What to do => Quote exactly the lines from the start of the entries to the one with "simp [ccc, h, isSome_of_ne h2]", both ends included.

Dataset extract =>
-- ==== Sys2Proof/Laws/Gates.lean ====
section
/-! SUPPORT. Who is served: what the wrappers of host writes, steward writes and management transfers come to where the command
is served, and where it is not. -/

namespace Sys2Proof.Machine

theorem hostWrite_on (p : Port) (f : State → State) (s : State) (h : s.hears p = true) : hostWrite p f s = f s := by
  simp [hostWrite, h]

theorem hostWrite_off (p : Port) (f : State → State) (s : State) (h : s.hears p = false) : hostWrite p f s = s := by
  simp [hostWrite, h]

theorem stewardWrite_on (p : Port) (f : State → State) (s : State) (h : s.hears p = true) (h2 : s.isSteward p = true) :
    stewardWrite p f s = f s := by
  simp [stewardWrite, hostWrite, h, h2]

theorem stewardWrite_other (p : Port) (f : State → State) (s : State) (h : s.hears p = true) (h2 : s.isSteward p = false) :
    stewardWrite p f s = countNs p s := by
  simp [stewardWrite, hostWrite, h, h2]

theorem isSome_of_ne {α : Type} {o : Option α} (h : o ≠ none) : o.isSome = true := by
  cases o
  · exact absurd rfl h
  · rfl

theorem transfer_on (f : State → State) (s : State) (h : s.ctl = true) (h2 : s.mgmt.addr ≠ none) : transfer f s = f s := by
  simp [transfer, h, isSome_of_ne h2]

theorem pldm_on (type cmd : Byte) (f : State → State) (s : State) (h : s.ctl = true) (h2 : s.mgmt.addr ≠ none)
    (h3 : s.mgmt.eid ≠ 0) (h4 : ((pldmCodes type.toNat).getD []).contains cmd.toNat = true) :
    pldm type cmd f s = f s := by
  rw [pldm, transfer_on _ s h h2, if_neg h3, if_pos h4]

theorem setEffecter_on (cmd : Byte) (ok : Bool) (f : State → State) (s : State) (h : s.ctl = true) (h2 : s.mgmt.addr ≠ none)
    (h3 : s.mgmt.eid ≠ 0) (h4 : ((pldmCodes 2).getD []).contains cmd.toNat = true) :
    setEffecter cmd ok f s = if ok then f s else reply 2 cmd 0x02 [] s := by
  rw [setEffecter, pldm_on _ _ _ s h h2 h3 h4]

theorem ccc_on (f : State → State) (s : State) (h : s.ctl = true) (h2 : s.mgmt.addr ≠ none) : ccc f s = f s := by
  simp [ccc, h, isSome_of_ne h2]

theorem aonCcc_on (f : State → State) (s : State) (h : s.vaux = true) (h2 : s.mgmt.addr ≠ none) : aonCcc f s = f s := by
  simp [aonCcc, h, isSome_of_ne h2]

/-- A tick is counted only while the module runs on CADREF. -/
theorem clocked_of_timed (s : State) (h : s.timed = true) : s.clocked = true := by
  simp only [State.timed, State.clocked, Bool.and_eq_true] at *
  exact h.1

theorem clocked_of_ctl (s : State) (h : s.ctl = true) : s.clocked = true := by
  simp only [State.ctl, Bool.and_eq_true] at h
  exact h.1.1

end Sys2Proof.Machine
end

Your response =>
-- ==== Sys2Proof/Laws/Gates.lean ====
section
/-! SUPPORT. Who is served: what the wrappers of host writes, steward writes and management transfers come to where the command
is served, and where it is not. -/

namespace Sys2Proof.Machine

theorem hostWrite_on (p : Port) (f : State → State) (s : State) (h : s.hears p = true) : hostWrite p f s = f s := by
  simp [hostWrite, h]

theorem hostWrite_off (p : Port) (f : State → State) (s : State) (h : s.hears p = false) : hostWrite p f s = s := by
  simp [hostWrite, h]

theorem stewardWrite_on (p : Port) (f : State → State) (s : State) (h : s.hears p = true) (h2 : s.isSteward p = true) :
    stewardWrite p f s = f s := by
  simp [stewardWrite, hostWrite, h, h2]

theorem stewardWrite_other (p : Port) (f : State → State) (s : State) (h : s.hears p = true) (h2 : s.isSteward p = false) :
    stewardWrite p f s = countNs p s := by
  simp [stewardWrite, hostWrite, h, h2]

theorem isSome_of_ne {α : Type} {o : Option α} (h : o ≠ none) : o.isSome = true := by
  cases o
  · exact absurd rfl h
  · rfl

theorem transfer_on (f : State → State) (s : State) (h : s.ctl = true) (h2 : s.mgmt.addr ≠ none) : transfer f s = f s := by
  simp [transfer, h, isSome_of_ne h2]

theorem pldm_on (type cmd : Byte) (f : State → State) (s : State) (h : s.ctl = true) (h2 : s.mgmt.addr ≠ none)
    (h3 : s.mgmt.eid ≠ 0) (h4 : ((pldmCodes type.toNat).getD []).contains cmd.toNat = true) :
    pldm type cmd f s = f s := by
  rw [pldm, transfer_on _ s h h2, if_neg h3, if_pos h4]

theorem setEffecter_on (cmd : Byte) (ok : Bool) (f : State → State) (s : State) (h : s.ctl = true) (h2 : s.mgmt.addr ≠ none)
    (h3 : s.mgmt.eid ≠ 0) (h4 : ((pldmCodes 2).getD []).contains cmd.toNat = true) :
    setEffecter cmd ok f s = if ok then f s else reply 2 cmd 0x02 [] s := by
  rw [setEffecter, pldm_on _ _ _ s h h2 h3 h4]

theorem ccc_on (f : State → State) (s : State) (h : s.ctl = true) (h2 : s.mgmt.addr ≠ none) : ccc f s = f s := by
  simp [ccc, h, isSome_of_ne h2]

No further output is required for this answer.